The Commonwealth also argues appellant’s presentation of this instruction, after the instruction for first-degree and second-degree murder were accepted by the trial court, was untimely and did not preserve the issue for appeal. However, the dialogue between counsel and the trial court concerning the instructions had not concluded when appellant offered his voluntary manslaughter instruction. The trial court had an adequate and timely opportunity to rule on the instruction, which he did. Appellant did preserve his argument for a manslaughter instruction.
The Commonwealth concedes the trial court’s exclusion of the manslaughter instruction, because “[t]here’s no manslaughter instruction with a plea of self-defense,” was wrong. The Commonwealth instead contends the evidence did not support the giving of the instruction to the jury. See Commonwealth v. Vaughn, 263 Va. 31, 36, 557 S.E.2d 220, 222-23 (2002). The Commonwealth argues this Court should apply the principle of “right result, wrong reason” in this case. However, the Commonwealth ignores the requirements of this rule.

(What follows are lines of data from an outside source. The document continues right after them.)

-- ==== Sys2Proof/Tests/Slice0.lean ====
section
/-! SUPPORT. The model's own tests: words written out from the encodings of 30_encoding.md, one step on the vectors of
95_test_vectors.md, the ill-formed terms, and a witness for the hypotheses of every statement that has some. -/

namespace Sys2Proof.Tests

open Sys2Proof.Machine

/-! ## Decoding: one word for every constructor, its fields set apart by the formats of R55 -/

theorem test_decode_br : decode 0b0000_101_000001010#16 = .br 0b101 10 := by decide
theorem test_decode_addReg : decode 0b0001_001_010_0_00_011#16 = .addReg 1 2 3 := by decide
theorem test_decode_addImm : decode 0b0001_001_010_1_10001#16 = .addImm 1 2 0b10001 := by decide
theorem test_decode_ld : decode 0b0010_110_111111110#16 = .ld 6 0x1FE := by decide
theorem test_decode_st : decode 0b0011_110_000000001#16 = .st 6 1 := by decide
theorem test_decode_jsr : decode 0b0100_1_10000000001#16 = .jsr 0x401 := by decide
theorem test_decode_jsrr : decode 0b0100_0_11_010_111111#16 = .jsrr 2 := by decide
theorem test_decode_andReg : decode 0b0101_100_101_0_11_110#16 = .andReg 4 5 6 := by decide
theorem test_decode_andImm : decode 0b0101_100_101_1_01111#16 = .andImm 4 5 0b01111 := by decide
theorem test_decode_ldr : decode 0b0110_011_100_100000#16 = .ldr 3 4 0b100000 := by decide
theorem test_decode_str : decode 0b0111_011_100_011111#16 = .str 3 4 0b011111 := by decide
theorem test_decode_rti : decode 0b1000_101010101010#16 = .rti := by decide
theorem test_decode_not : decode 0b1001_010_001_000000#16 = .not 2 1 := by decide
theorem test_decode_ldi : decode 0b1010_001_000000100#16 = .ldi 1 4 := by decide
theorem test_decode_sti : decode 0b1011_001_000000100#16 = .sti 1 4 := by decide
theorem test_decode_jmp : decode 0b1100_111_010_111111#16 = .jmp 2 := by decide
theorem test_decode_res : decode 0b1101_010101010101#16 = .res := by decide
theorem test_decode_lea : decode 0b1110_000_000000101#16 = .lea 0 5 := by decide
theorem test_decode_trap : decode 0b1111_0000_00100110#16 = .trap 0x26 := by decide
theorem test_decode_getc : decode 0b1111_0000_00100000#16 = .getc := by decide
theorem test_decode_out : decode 0b1111_1111_00100001#16 = .out := by decide
theorem test_decode_puts : decode 0b1111_0000_00100010#16 = .puts := by decide
theorem test_decode_inp : decode 0b1111_0000_00100011#16 = .inp := by decide
theorem test_decode_putsp : decode 0b1111_0000_00100100#16 = .putsp := by decide
theorem test_decode_halt : decode 0b1111_0101_00100101#16 = .halt := by decide

/-- The assembler's words of R61 and R62: RET, NOP, NOT with its conventional ones, and the services. -/
theorem test_encode_assembly : encode (.jmp 7) = 0xC1C0#16 ∧ encode (.br 0 0) = 0x0000#16 ∧
    encode (.not 0 1) = 0x907F#16 ∧ encode (.jsrr 2) = 0x4080#16 ∧ encode .halt = 0xF025#16 := by decide

/-- A row's word as the table numbers its bits. -/
theorem test_decodeTableWord : decodeTableWord 16 0xF023 = some .inp ∧ decodeTableWord 16 0x4800 = some (.jsr 0) ∧
    decodeTableWord 24 0 = none := by decide

/-- The one check of WellFormed refuses TRAP with a service vector, and with no other. -/
theorem test_illFormed_trap : (Instr.trap 0x20).wellFormed = false ∧ (Instr.trap 0x25).wellFormed = false ∧
    (Instr.trap 0x1F).wellFormed = true ∧ (Instr.trap 0x26).wellFormed = true := by decide

/-! ## One step on the spec's vectors -/

/-- The state after one step with `w` at pc, from `s`. -/
def after (w : Word) (s : State) : Option State :=
  match step (s.withFetch w) with
  | .next t => some t
  | .fault _ => none
  | .refused _ => none

/-- Reset with a host that answers with these characters first. -/
def typed (cs : List Byte) : State := State.resetWith [] { answers := cs.map some, host := 0, asked := 0 }

/-- Reset with a host that has no character at its first answer. -/
def untyped : State := State.resetWith [] { answers := [none], host := 0, asked := 0 }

“An appellate court may affirm the judgment of a trial court when it has reached the right result for the wrong reason.” [Driscoll v. Commonwealth, 14 Va. App. 449, 452, 417 S.E.2d 312, 313 (1992)]. However,
The rule does not always apply. It may not be used if the correct reason for affirming the trial court was not raised in any manner at trial. In addition, the proper application of this rule does not include those cases where, because the trial court has rejected the right reason or confined its decision to a specific ground, further factual resolution is needed before the right reason may be assigned to support the trial court’s decision.
Id. at 452, 417 S.E.2d 313-14 (citation omitted).
Here, the right reason was never presented to the trial court. The Commonwealth never argued at trial that the evidence did not support a manslaughter instruction. The Commonwealth concedes the trial court’s rationale for the exclusion of the manslaughter instruction was erroneous. Since the Commonwealth did not argue at trial that the evidence did not support the instruction, we are obligated to find the trial court erred in excluding the instruction.
As the trial court improperly excluded a jury instruction, we reverse the convictions and remand for a new trial if the Commonwealth be so inclined. In so doing, we need not address the mistrial issue, since the issue is unlikely to arise in a new trial.
Reversed and remanded.
* Pursuant to Code ??17.1-413, this opinion is not designated for publication.
 Appellant objected to the first-degree murder instruction on the ground that the evidence was insufficient to support such an instruction. His objection was overruled.
 “‘The plea of self-defense and of passion . . . are not in conflict with each other.’” McClung v. Commonwealth, 215 Va. 654, 657, 212 S.E.2d 290, 293 (1975) (quoting Wilkins v. Commonwealth, 176 Va. 580, 583, 11 S.E.2d 653, 655 (1940)).
 The Commonwealth did not argue harmless error, either in its brief or at oral argument.